Мы шли, самоотверженно поддерживая друг друга. У Мойки он бодро сказал мне: "Иди домой, Валера! Я доберусь!"
Ночью раздался звонок: Уфлянд попал под машину. Мы с Арьевым поехали его навещать. Володя лежал весь забинтованный и улыбался.
– Удивительный тут случай со мной произошел. В реанимации я встал – и пошел. Вдруг вижу: ко мне подходит Серега Довлатов, в белом халате, берет меня на руки и несет.
Утром выяснилось – это санитар, но похожий на Серегу абсолютно. И фамилия – Довлатян!
Через месяц Уфлянд, уже с тросточкой, улыбаясь, вышел из больницы.
МОСКВА И МОСКВИЧИ
Как опасна и бесприютна жизнь! Чувство это, присущее юности, возникает во мне всегда, когда я подхожу к Московскому вокзалу, чтобы уехать и опять попытаться что-то в моей жизни изменить.

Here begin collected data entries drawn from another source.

/-- A received character: its start stops the gap timer in GAP_WAIT and the inter-byte timer in RECEIVING and
DRAINING, and no other timer, and is noted as foreign where it falls in SENDING; its arrival as a stray byte,
any value in IDLE, GAP_WAIT and SENDING, and in AWAITING any but 0xC6, or any at all of a character that started
in SENDING, is counted, starts the gap timer of GAP_WAIT again in full (while a character that a warm restart
cut a frame after is still being sent the timer stays stopped, log entry 19), and leaves the reply timer
running; quiet is measured from the arrival; nothing else changes (R27 to R30, R32 to R34, R37).
REPLY_SYNC_ARRIVAL in AWAITING begins RECEIVING with the inter-byte timer at 10 ticks, but where its character
started in SENDING the byte is counted stray like any other (R30, log entry 16); REPLY_BYTE_COLLECTED in
RECEIVING collects a byte before the second check byte and restarts the timer, a third byte (LEN) above 40 going
to DRAINING instead; in DRAINING a byte restarts the timer. Quiet is measured from each arrival; nothing else
changes (R27, R32 to R34). -/
def Obligations.DownstreamCharactersAreTaken : Prop :=
  (∀ (s : State) (byte : Byte) (o : Order) (output : Bool) (got frame : List Byte) (gap : Option Nat) (t : Nat),
      s.resetAsserted = false →
      let begun (phase : LinePhase) (foreign : Bool) : State := { s with line := { s.line with
        phase := phase, charIn := true, charForeign := foreign } }
      let started (phase : LinePhase) : State := begun phase false
      let stray (phase : LinePhase) : State := { s with line := { s.line with
        phase := phase
        charIn := false
        charForeign := false
        quietSince := s.now
        counters := { s.line.counters with strayBytes := satInc s.line.counters.strayBytes } } }
      let full : Option Nat := some (s.now + s.tables.active.line.downGap.toNat)
      (s.line.phase = .idle → exec .downstreamCharacterStart s = .next (started .idle) ∧
        exec (.strayByte byte) s = .next (stray .idle)) ∧
      (s.line.phase = .gapWait o gap → exec .downstreamCharacterStart s = .next (started (.gapWait o none)) ∧
        (s.line.cutChar = false → exec (.strayByte byte) s = .next (stray (.gapWait o full))) ∧
        (s.line.cutChar = true → exec (.strayByte byte) s = .next (stray (.gapWait o none)))) ∧
      (s.line.phase = .sending o frame output →
        exec .downstreamCharacterStart s = .next (begun (.sending o frame output) true) ∧
        exec (.strayByte byte) s = .next (stray (.sending o frame output))) ∧
      (s.line.phase = .awaiting o output t →
        exec .downstreamCharacterStart s = .next (started (.awaiting o output t)) ∧
        (byte ≠ 0xC6 ∨ s.line.charForeign = true →
          exec (.strayByte byte) s = .next (stray (.awaiting o output t))) ∧
        (s.line.charForeign = true → exec .replySyncArrival s = .next (stray (.awaiting o output t)))) ∧
      (s.line.phase = .receiving o output got gap →
        exec .downstreamCharacterStart s = .next (started (.receiving o output got none))) ∧
      (s.line.phase = .draining o output gap →
        exec .downstreamCharacterStart s = .next (started (.draining o output none)))) ∧
  (∀ (s : State) (byte addr kind len : Byte) (rest got : List Byte) (o : Order) (output : Bool)
      (timer : Option Nat) (t : Nat),
      s.resetAsserted = false →
      let restarted : Option Nat := some (s.now + 10)
      let arrived (phase : LinePhase) : State := { s with line := { s.line with
        phase := phase, charIn := false, charForeign := false, quietSince := s.now } }
      (s.line.phase = .awaiting o output t → s.line.charForeign = false → exec .replySyncArrival s =
        .next (arrived (.receiving o output [] restarted))) ∧
      (s.line.phase = .receiving o output got timer →
        (got.length ≤ 1 → exec (.replyByteCollected byte) s =
          .next (arrived (.receiving o output (got ++ [byte]) restarted))) ∧
        (got = [addr, kind] → byte.toNat ≤ 40 → exec (.replyByteCollected byte) s =
          .next (arrived (.receiving o output (got ++ [byte]) restarted))) ∧
        (got = [addr, kind] → 40 < byte.toNat → exec (.replyByteCollected byte) s =
          .next (arrived (.draining o output restarted))) ∧
        (got = addr :: kind :: len :: rest → rest.length ≤ len.toNat → exec (.replyByteCollected byte) s =
          .next (arrived (.receiving o output (got ++ [byte]) restarted)))) ∧
      (s.line.phase = .draining o output timer → exec (.replyByteCollected byte) s =
        .next (arrived (.draining o output restarted))))

/-- The verdict on a complete reply with a good check pair, in the order of R35 and by the table of R24:
MALFORMED with the direction bit 0; WRONG_SOURCE from another address; NODE_ERROR for an ERROR of one byte;
REPLIED for the kind and layout the request expects; and MALFORMED for anything else. -/
def Obligations.RepliesAreValidated : Prop :=
  ∀ (cfg : NodeConfig) (o : Order) (addr kind len : Byte) (payload : List Byte),
    let covered := addr :: kind :: len :: payload
    let verdict := judgeReply cfg o (covered ++ [(checkPair covered).1, (checkPair covered).2])
    let inLen := cfg.inputLen.toNat
    (addr.getLsbD 7 = false → verdict = .failure .malformed) ∧
    (addr.getLsbD 7 = true → (addr &&& 0x1F).toNat ≠ o.addr → verdict = .failure .wrongSource) ∧
    (addr.getLsbD 7 = true → (addr &&& 0x1F).toNat = o.addr →
      (∀ code, kind = 0x8E → payload = [code] → verdict = .nodeError code) ∧
      (∀ status block, o.request = .exchange → kind = 0x81 → payload = status :: block → block.length = inLen →
        verdict = .replied (.data status block)) ∧
      (∀ status nodeType, o.request = .status → kind = 0x82 → payload = [status, nodeType] →
        verdict = .replied (.statusReply status nodeType)) ∧
      (∀ sent status bytes, o.request = .pass sent → kind = 0x83 → payload = status :: bytes →
        bytes.length ≤ 32 → verdict = .replied (.passReply status bytes)) ∧
      (∀ i last cancel data, o.request = .segment i last cancel data →
        (kind = 0x84 → payload = [natByte i] → verdict = .replied .segAck) ∧
        (kind = 0x85 → payload = [natByte i, 0x01] → verdict = .replied .segNakBusy) ∧
        (kind = 0x85 → payload = [natByte i, 0x02] → verdict = .replied .segNakReject)) ∧
      (¬ (kind = 0x8E ∧ payload.length = 1) →
        ¬ (o.request = .exchange ∧ kind = 0x81 ∧ payload.length = 1 + inLen) →
        ¬ (o.request = .status ∧ kind = 0x82 ∧ payload.length = 2) →
        ¬ ((∃ sent, o.request = .pass sent) ∧ kind = 0x83 ∧ 1 ≤ payload.length ∧ payload.length ≤ 33) →
        (∀ i last cancel data, o.request = .segment i last cancel data →
          ¬ (kind = 0x84 ∧ payload = [natByte i]) ∧ ¬ (kind = 0x85 ∧ payload = [natByte i, 0x01]) ∧
          ¬ (kind = 0x85 ∧ payload = [natByte i, 0x02])) →
        verdict = .failure .malformed))

/-- REPLY_FRAME_RECEIVED with the second check byte, REPLY_TIMER_EXPIRY and DOWNSTREAM_INTER_BYTE_EXPIRY once
their time has come each end the attempt: the outcome is delivered, and what the return to IDLE makes due
follows in the event. Delivered, the line controller is IDLE with the outcome counted, and the addressed node's
record takes it: attempts and failures counted; fail_count and health by R44 and R45, DISABLED staying (log
entry 28); the node table takes the outcome before the arbitration that follows (log entry 32); the attention
flag by the status byte; the probe countdown loaded at an entry to OFFLINE and 0 at a recovery; no other node's
record changes but for countdowns that the walk of the schedule's own step moves; a DATA reply updates the
node's image, sequence and age, and no other outcome touches an image; an owner other than the schedule leaves
the scheduler as it was, and without an entry to OFFLINE the request queue and the link stay but for a demand
order's own entry, and the transfer but for the bulk unit's own order; the straps, tick time and tables stay
(R26, R32, R34 to R37, R43 to R45, R47, R49, R51, R64, R121). -/
def Obligations.AttemptsEndInAnOutcome : Prop :=
  ∀ (s : State) (c : Instr) (o : Order) (output : Bool) (got : List Byte) (timer : Option Nat) (byte : Byte)
    (e : Nat) (x : LineOutcome) (arrived : Bool),
    ((s.resetAsserted = false ∧ s.line.phase = .receiving o output got timer ∧ replyLastByte got = true ∧
        c = .replyFrameReceived byte ∧ x = judgeReply (s.cfg o.addr) o (got ++ [byte]) ∧ arrived = true) ∨
      (s.line.phase = .awaiting o output e ∧ e ≤ s.now ∧ c = .replyTimerExpiry ∧
        x = .failure .timeout ∧ arrived = false) ∨
      ((s.line.phase = .receiving o output got (some e) ∨ s.line.phase = .draining o output (some e)) ∧
        e ≤ s.now ∧ c = .downstreamInterByteExpiry ∧ x = .failure .malformed ∧ arrived = false)) →
    let ended : State := if arrived then
        { s with line := { s.line with charIn := false, charForeign := false, quietSince := s.now } } else s
    let t := ended.deliver o output x
    exec c s = .next t.close ∧
      t.line = { s.line with
        phase := .idle
        charIn := if arrived then false else s.line.charIn
        charForeign := if arrived then false else s.line.charForeign
        quietSince := if arrived then s.now else s.line.quietSince
        counters := match x with
          | .replied _ => { s.line.counters with replied := satInc s.line.counters.replied }
          | .nodeError _ => { s.line.counters with nodeErrors := satInc s.line.counters.nodeErrors }
          | .failure .timeout => { s.line.counters with timeouts := satInc s.line.counters.timeouts }
          | .failure .badCheck => { s.line.counters with badChecks := satInc s.line.counters.badChecks }
          | .failure .malformed => { s.line.counters with malformed := satInc s.line.counters.malformed }
          | .failure .wrongSource => { s.line.counters with wrongSources := satInc s.line.counters.wrongSources }
          | .sent => s.line.counters } ∧
      (1 ≤ o.addr → o.addr ≤ 30 →
        let r := s.node o.addr
        let r' := t.node o.addr
        let threshold := (s.cfg o.addr).offlineThreshold.toNat
        let fail := if r.failCount = threshold then threshold else r.failCount + 1
        r'.attempts = satInc r.attempts ∧
        r'.failures = (if x.isFailure then satInc r.failures else r.failures) ∧
        (r.health = .disabled → r'.health = .disabled) ∧
        (r.health ≠ .disabled → x.isFailure = false → r'.health = .online ∧ r'.failCount = 0) ∧
        (r.health ≠ .disabled → x.isFailure = true → r'.failCount = fail ∧
          r'.health = (if r.health = .offline then .offline
            else if threshold ≤ fail then .offline
            else if r.health = .online then .suspect else r.health)) ∧
        (o.owner ≠ .schedule → r'.countdown =
          if r'.health = .offline ∧ r.health ≠ .offline then (s.cfg o.addr).probeInterval
          else if r.health = .offline ∧ x.isFailure = false then 0 else r.countdown) ∧
        r'.attention = (match x with
          | .replied (.data status _) => status.getLsbD 7
          | .replied (.statusReply status _) => status.getLsbD 7
          | .replied (.passReply status _) => status.getLsbD 7
          | _ => r.attention)) ∧
      (o.owner ≠ .schedule → ∀ n, n ≠ o.addr → t.node n = s.node n) ∧
      (∀ n, n ≠ o.addr → { t.node n with countdown := (s.node n).countdown } = s.node n) ∧
      (∀ status block, x = .replied (.data status block) → t.images = bankSet s.images o.addr
        { s.image o.addr with
          data := block, status := status, sequence := (s.image o.addr).sequence + 1, age := 0, valid := true }) ∧
      ((∀ status block, x ≠ .replied (.data status block)) → t.images = s.images) ∧
      (o.owner ≠ .schedule → t.sched = s.sched) ∧
      (¬ (s.health o.addr ≠ .offline ∧ t.health o.addr = .offline) →
        (o.owner = .schedule ∨ o.owner = .bulk ∨ o.owner = .none → t.queue = s.queue ∧ t.link = s.link) ∧
        (o.owner ≠ .bulk → t.bulk = s.bulk)) ∧
      t.tables = s.tables ∧ t.now = s.now ∧ t.resetAsserted = s.resetAsserted ∧ t.upStrap = s.upStrap ∧
      t.downStrap = s.downStrap ∧ t.pending = s.pending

Наверное, это еще и с тем связано, что здесь зародилась моя душа и, только-только сцепившись в воздухе, была еще хрупкой, готовой исчезнуть, и ощущение зыбкости, страха исчезновения возвращается здесь. Отец, приехав сюда в аспирантуру, целых два месяца ждал приема, почти без денег, не имея рекомендаций и надежд. И сломался в какой-то момент, решил вернуться в Саратов, где он окончил институт и мог пристроиться. Они с другом даже купили билет на поезд, но почему-то в день отъезда отец уговорил друга съездить в Петергоф, посмотреть знаменитые фонтаны – "раз уж мы уезжаем насовсем".
И теперь, когда я гуляю по Петергофу, где живет моя дочь, я смотрю на фонтаны, эти сверкающие горы воды, и думаю: вот то гениальное, что спасло меня. Гениальное для того и существует, чтобы спасать.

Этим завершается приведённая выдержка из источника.